Nach der Führung ließen sich die Stuttgarter allerdings erstaunlich schnell in die Defensive drängen. Der FC Unirea war fortan erstmal Herr im fremden Haus und setzte die Gäste zumeist mit langen Bällen in die Spitze und Angriffe über die Außenbahnen zunehmend unter Druck. Die größte Chance zum Ausgleich vergab dabei in der 32. Minute Marius Bilasco - der Mittelstürmer verfehlte aber aus fünf Metern das Tor.

Heimelf trifft kurz nach der Pause

Die Passivität des VfB wurde kurz nach der Pause bestraft. Rechtsaußen Serban Varga erzielte mit einem Schuss aus gut zwölf Metern aus halbrechter Position den verdienten Ausgleich für den rumänischen Meister (48.). Torhüter Jens Lehmann war chancenlos. Heraufbeschworen hatte die Situation allerdings Timo Gebhart mit einem völlig verunglückten Kopfball im eigenen Strafraum.
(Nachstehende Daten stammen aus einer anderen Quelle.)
-- ==== Sys2Proof/Machine/Start.lean ====
section
/-! DEFINITION. The start sequence, its ledger and its decisions (R396-R402), the supplies (R433, R434), thermal trip and
recovery (R390, R442), and the repair of banks (R239-R241). -/

namespace Sys2Proof.Machine

/-! ### The decisions of step 3 (R398) -/

/-- Masks of the resources that a start fences, and of those that use a conservative set. -/
structure Plan where
  dies : Nat
  hubCons : Nat
  ring : Nat
  ringCons : Nat
  ddr : Nat
  ddrCons : Nat
  groups : Nat
  twikel : Nat
deriving DecidableEq, Repr

def Plan.full : Plan :=
  { dies := 0, hubCons := 0, ring := 0, ringCons := 0, ddr := 0, ddrCons := 0, groups := 0, twikel := 0 }

/-- The mask of the low w bits of a that are not in b. -/
def without (w a b : Nat) : Nat := maskOf w (fun i => bitOf a i && !bitOf b i)

/-- The decisions that follow from the previous entry (R398). -/
def Plan.after (p : LedgerEntry) : Plan :=
  let hubC := bitsOf p.cons 0 6
  let ringC := bitsOf p.cons 6 6
  let ddrC := bitsOf p.cons 12 8
  let dies := p.dieFen ||| without 6 p.dieFail p.hubFail ||| (p.hubFail &&& hubC) ||| bitsOf p.post 0 6
  let ring := p.ringFen ||| (p.ringFail &&& ringC)
  let ddr := p.ddrFen ||| (p.ddrFail &&& ddrC) ||| bitsOf p.post 6 8
  { dies := dies, hubCons := without 6 (p.hubFail ||| hubC) dies, ring := ring,
    ringCons := without 6 (p.ringFail ||| ringC) ring, ddr := ddr, ddrCons := without 8 (p.ddrFail ||| ddrC) ddr,
    groups := p.grpFen ||| p.grpFail, twikel := p.twkFen ||| p.twkFail }

/-- The ledger slot of an entry: entries rotate from slot 0 (R401). (PRESUMED, log entry 15) -/
def LedgerEntry.slot (e : LedgerEntry) : Nat := (e.number.toNat + 15) % 16

/-- Entries whose CRC fails are skipped from now on, each with an Advisory record (R398, R459). -/
def State.skipEntries (s : State) (bad : BitVec 16) : State :=
  let isBad (e : LedgerEntry) : Bool := bad.toNat.testBit e.slot
  let x := s.start
  let good := x.ledger.filter (fun e => !isBad e)
  { (x.ledger.filter isBad).foldl (fun t e => t.unreported 7 e.slot 6 0 0x1F 0) s with
    start := { x with ledger := good, sinceClear := ((x.ledger.take x.sinceClear).filter (fun e => !isBad e)).length } }

/-- The previous entry: the newest one since the newest clear marker (R398). -/
def Start.previous (x : Start) : Option LedgerEntry := if x.sinceClear = 0 then none else x.ledger.head?

def Start.plan (x : Start) : Plan := match x.previous with | some p => Plan.after p | none => Plan.full

/-! ### Before and after a start -/

/-- A power domain that stays while Bedrock is off: PD60 while VSTBY is good, and Kaolin's domains (R382, R434). -/
def keepsPower (d : Nat) : Bool := d == 60 || decide (75 ≤ d)

/-- What a start, or the loss of the supplies, leaves: PD60 and the Kaolin domains, eMRAM, fuses, Kaolin, the sensors and the out-of-band endpoint are
kept; with the PCI Express link kept, its MSI-X tables and power state too (R403). -/
def State.cold (s : State) (keepLink : Bool) : State :=
  { State.reset with
    pending := s.pending, doms := s.doms.filter (fun p => keepsPower p.1), kao := s.kao, log := s.log, logNext := s.logNext, repairs := s.repairs, oob := s.oob,
    spdm := { Spdm.reset with rnd := s.spdm.rnd }, raised := s.raised, outbox := s.outbox, draws := s.draws,
    ce := { Engine.reset with nextId := s.ce.nextId },
    gov := { s.gov with cur := 22, cap := 22, curOk := 0, capOk := 0 },
    start := { s.start with state := 0, step := 1, degraded := false, due := none, retry := false, dies := 0, ddr := 0,
                            groups := 0, twikel := 0, ring := 0, active := [], capacity := 0 },
    blend := { s.blend with active := s.blend.selSlot, selDue := false, settingsFb := false, slotFb := false, act := none,
                            reading := none, revert := none, lastAct := 0, burning := none, ignored := 0,
                            slots := s.blend.slots.map (fun x => { x with verified := false }) },
    msix := if keepLink then s.msix else State.reset.msix, cfg := if keepLink then s.cfg else Pci.reset,
    d3hot := keepLink && s.d3hot, pcieUp := keepLink && s.pcieUp }

/-- Every domain but PD60 and the Kaolin domains is off (R390, R433, R434). -/
def State.domainsOff (s : State) : State :=
  let s1 := { s with doms := s.doms.filter (fun p => keepsPower p.1), clk := { s.clk with run := false }, pcieUp := false,
                     sealPort := { s.sealPort with up := false } }
  { s1 with tws := List.replicate 2 Twk.reset,
            ports := s1.ports.map (fun p => { p with state := .disabled, fl := FrameLink.reset }) }

/-- A domain is switched on by a start. -/
def State.domsOn (s : State) (ds : List Nat) : State :=
  ds.foldl (fun t d => t.setDom d { state := 1, req := true }) s

/-! ### Steps 4 and 5: the Blend and its store (R429) -/

/-- A slot becomes active and its selector is written. -/
def State.useSlot (s : State) (k : Nat) : State :=
  { s with blend := { s.blend with active := k, selSlot := k, selSeq := s.blend.selSeq + 1, slotFb := true } }

/-- Step 4: none when both slots fail. (DEDUCED, log entry 16) -/
def State.startBlend (s : State) : Option State :=
  match s.verifySlot s.blend.active with
  | (s1, none) => some s1
  | (s1, some _) =>
    match s1.verifySlot s1.otherSlot with
    | (s2, none) => some ((s2.useSlot s2.otherSlot).blendOutcome 8)
    | (_, some _) => none

/-- Step 5: the state and the settings records that apply. -/
def State.startSettings (s : State) : State × List RegRec :=
  match s.blend.read s.activeSlot with
  | .ok (recs, ign) => ({ s with blend := { s.blend with ignored := ign } }, recs)
  | .error _ =>
    let fb : State := { s with blend := { s.blend with settingsFb := true } }
    if !s.activeSlot.mandatory then (fb, [])
    else
      match s.verifySlot s.otherSlot with
      | (s1, some _) => ({ s1 with blend := { s1.blend with settingsFb := true } }, [])
      | (s1, none) =>
        match s1.blend.read (s1.bslot s1.otherSlot) with
        | .ok (recs, ign) =>
          let s2 := s1.useSlot s1.otherSlot
          ({ s2 with blend := { s2.blend with ignored := ign } }, recs)
        | .error _ => ({ s1 with blend := { s1.blend with settingsFb := true } }, [])

/-! ### Registers, repairs and banks (steps 13, 16-18) -/

/-- The records of the active Blend's REG_DEFAULTS that differ from the register tables' own values: those of a staged
image; the factory image holds the values of the tables (DESIGN CHOICE, log entry 2). -/
def State.blendRecs (s : State) : List RegRec :=
  if s.activeSlot.factory then [] else regRecs (sectBytes s.activeSlot.bytes 1)

/-- Register fields take the values of records. -/
def State.loadRecs (s : State) (recs : List RegRec) : State :=
  recs.foldl (fun t r => t.setFld r.off r.lsb r.width r.value) s

/-- The Home Map entries that name a fenced die are dealt out over the unfenced dies (R48). -/
def State.rewriteHome (s : State) : State :=
  let u := s.unfenced
  let es := (List.range 256).filter (fun i => s.fenced (s.fld (fabOff (4 * i)) 0 3))
  if u.isEmpty then s
  else es.zipIdx.foldl (fun t p => t.setFld (fabOff (4 * p.1)) 0 3 (lget 0 u (p.2 % u.length))) s

/-- The columns of a bank (R239). -/
def bankCols (b : Nat) : Nat :=
  match bankKind b with
  | some .match => 2225
  | some .istore => 304
  | some _ => 312
  | none => 0

/-- The register that reports on a bank's repairs. -/
def bankRepReg (b : Nat) : Nat :=
  if b < 0x600 then lmOff (b / 256) (0x1400 + 4 * (b % 256)) else hmemOff (0x100 + 4 * (b - 0x600))

/-- One repair takes the next free spare, or is skipped (R240). -/
def State.repair (s : State) (field : Bool) (b col : Nat) : State :=
  let x := s.bank b
  let k := x.cols.length
  if (bankKind b).isNone then s
  else if x.cols.contains col || decide (8 ≤ k) then
    (s.setBank b { x with skipped := true }).event 0 (bankDie b) (bankRepReg b) 16 b 0
  else s.setBank b { x with cols := x.cols ++ [col], fuseUsed := if field then x.fuseUsed else x.fuseUsed + 2 ^ k,
                            fieldUsed := if field then x.fieldUsed + 2 ^ k else x.fieldUsed }

/-- Step 16: fuse entries in fuse order, then field records in sequence (R240); a slot whose CRC fails is ignored, with
an Advisory record (R241). -/
def State.repairAll (s : State) (fuses : List (Nat × Nat)) (bad : List (Fin 4096)) : State :=
  s.repairs.zipIdx.foldl (fun t r =>
    if bad.any (fun k => k.val == r.2) then t.unreported 6 r.2 6 0 0x1F 0 else t.repair true r.1.1 r.1.2.1)
    (fuses.foldl (fun t f => t.repair false f.1 f.2) s)

/-- A bank takes its request at a start or die reset: its contents cleared on its way to On (R228). -/
def State.startBank (s : State) (b : Nat) : State :=
  let x := s.bank b
  let req := s.fld (bankReg b) 0 2
  let aw := match bankKind b with
    | some .frame => s.flag (bankReg b) 2
    | some .scratch => s.flag (bankReg b) 2
    | _ => true
  s.setBank b { x with req := req, autoWake := aw, state := if req = 0 then 0 else 2, target := none }

/-- The register fields that a block's reset loads for a range of offsets (R454). -/
def State.reloadRegs (s : State) (lo hi : Nat) (recs : List RegRec) : State :=
  let inR (r : RegRec) : Bool := decide (lo ≤ r.off) && decide (r.off < hi)
  { s with regs := tclear s.regs lo hi }.loadRecs (recs.filter inR)

/-! ### Dies (steps 9-11, 17-19, 22) -/

/-- A die as its bring-up leaves it: up, empty, its pool being built (R61, R403). -/
def State.freshDie (s : State) (n : Nat) : Die :=
  { Die.reset with up := true, isdTotal := s.fld (lmOff n 0x208) 0 20, building := true, pkgLevel := s.pkgLevel,
                   therm := (s.die n).therm, thermOk := (s.die n).thermOk }

/-- The CK_FAB of a die runs at its computed frequency (step 22). (DEDUCED, log entry 16) -/
def State.startFab (s : State) (n : Nat) : State :=
  let f := s.govFreq n
  let c := s.clamped n
  s.updDie n (fun d => { d with freq := f, clampSince := if c then some s.clk.edges else none })

/-- The domains of a die. -/
def dieDoms (n : Nat) : List Nat := (List.range 10).map (fun k => 10 * n + k)

/-- A direction of a link that has trained: its sender has sent TRAIN_DONE (R17, R18). -/
def LinkDir.trained (d : Nat) : LinkDir :=
  { LinkDir.reset with training := true, wire := [(none, ctrlFlit (dirTo d) 2 0)] }

/-- A link is trained, at full or half width (R17). -/
def State.linkTrained (s : State) (l : Nat) (half : Bool) : State :=
  let s1 := s.setLink l { up := true, half := half, dead := false }
  (s1.setDir (2 * l) (LinkDir.trained (2 * l))).setDir (2 * l + 1) (LinkDir.trained (2 * l + 1))

/-! ### Ledger (R401, R402) -/

/-- The 64 bytes of an entry (R401). -/
def LedgerEntry.bytes (e : LedgerEntry) : List Byte :=
  let steps := e.steps.zipIdx.foldl (fun a p => a + p.1 * 16 ^ p.2) 0
  let b := leBytes 4 e.number.toNat ++ leBytes 1 e.cause ++ leBytes 1 e.outcome ++ leBytes 1 e.consec ++ leBytes 1 e.flags ++
    leBytes 12 steps ++ leBytes 1 e.dieFen ++ leBytes 1 e.dieFail ++ leBytes 1 e.ringFen ++ leBytes 1 e.ringFail ++
    leBytes 1 e.ddrFen ++ leBytes 1 e.ddrFail ++ leBytes 1 (e.grpFen + e.grpFail * 16) ++
    leBytes 1 (e.twkFen + e.twkFail * 4) ++ leBytes 4 e.cons ++ leBytes 4 e.hubFail ++ leBytes 4 e.firstFail ++
    leBytes 8 e.tb.toNat ++ leBytes 4 e.blend ++ leBytes 4 e.post
  b ++ leBytes 4 (crc32 b) ++ leBytes 4 0

/-- A clear marker (R402). -/
def Start.clear (x : Start) : Start := { x with cleared := true, sinceClear := 0 }

/-- An entry is written in rotation, over the one of 16 starts before. -/
def Start.enter (x : Start) (e : LedgerEntry) : Start :=
  { x with ledger := e :: x.ledger.filter (fun y => decide (e.number.toNat < y.number.toNat + 16)), sinceClear := min 16 (x.sinceClear + 1), cleared := false }

/-- A START entry of the event log (R409). -/
def State.startLog (s : State) (e : LedgerEntry) (first : Nat) : State :=
  s.logPut 2 (leBytes 1 e.cause ++ leBytes 1 e.outcome ++ leBytes 1 first ++ leBytes 1 0 ++ (e.bytes.drop 20).take 8)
Schlussoffensive bleibt ohne Wirkung

Erst nach dem Gegentreffer taten die Gäste wieder mehr für die Offensive. So prüfte einmal Pogrebnjak den rumänischen Schlussmann Giedrius Arlauskis von der Strafraumgrenze (55.). Außerdem tauchte Ciprian Marica zweimal gefährlich vor dem Tor auf (57./63.). Die beste Chance vergab Roberto Hilbert (84.), als er aus kurzer Entfernung über das Tor schoss. Beim deutschen Meister von 2007 verdiente sich Torschütze Tasci die Bestnote. Bei den Rumänen, die ihre Heimspiele auf Geheiß der Europäischen Fußball-Union (UEFA) im rund 60 Kilometer entfernten Bukarest austragen müssen, wusste Varga zu gefallen.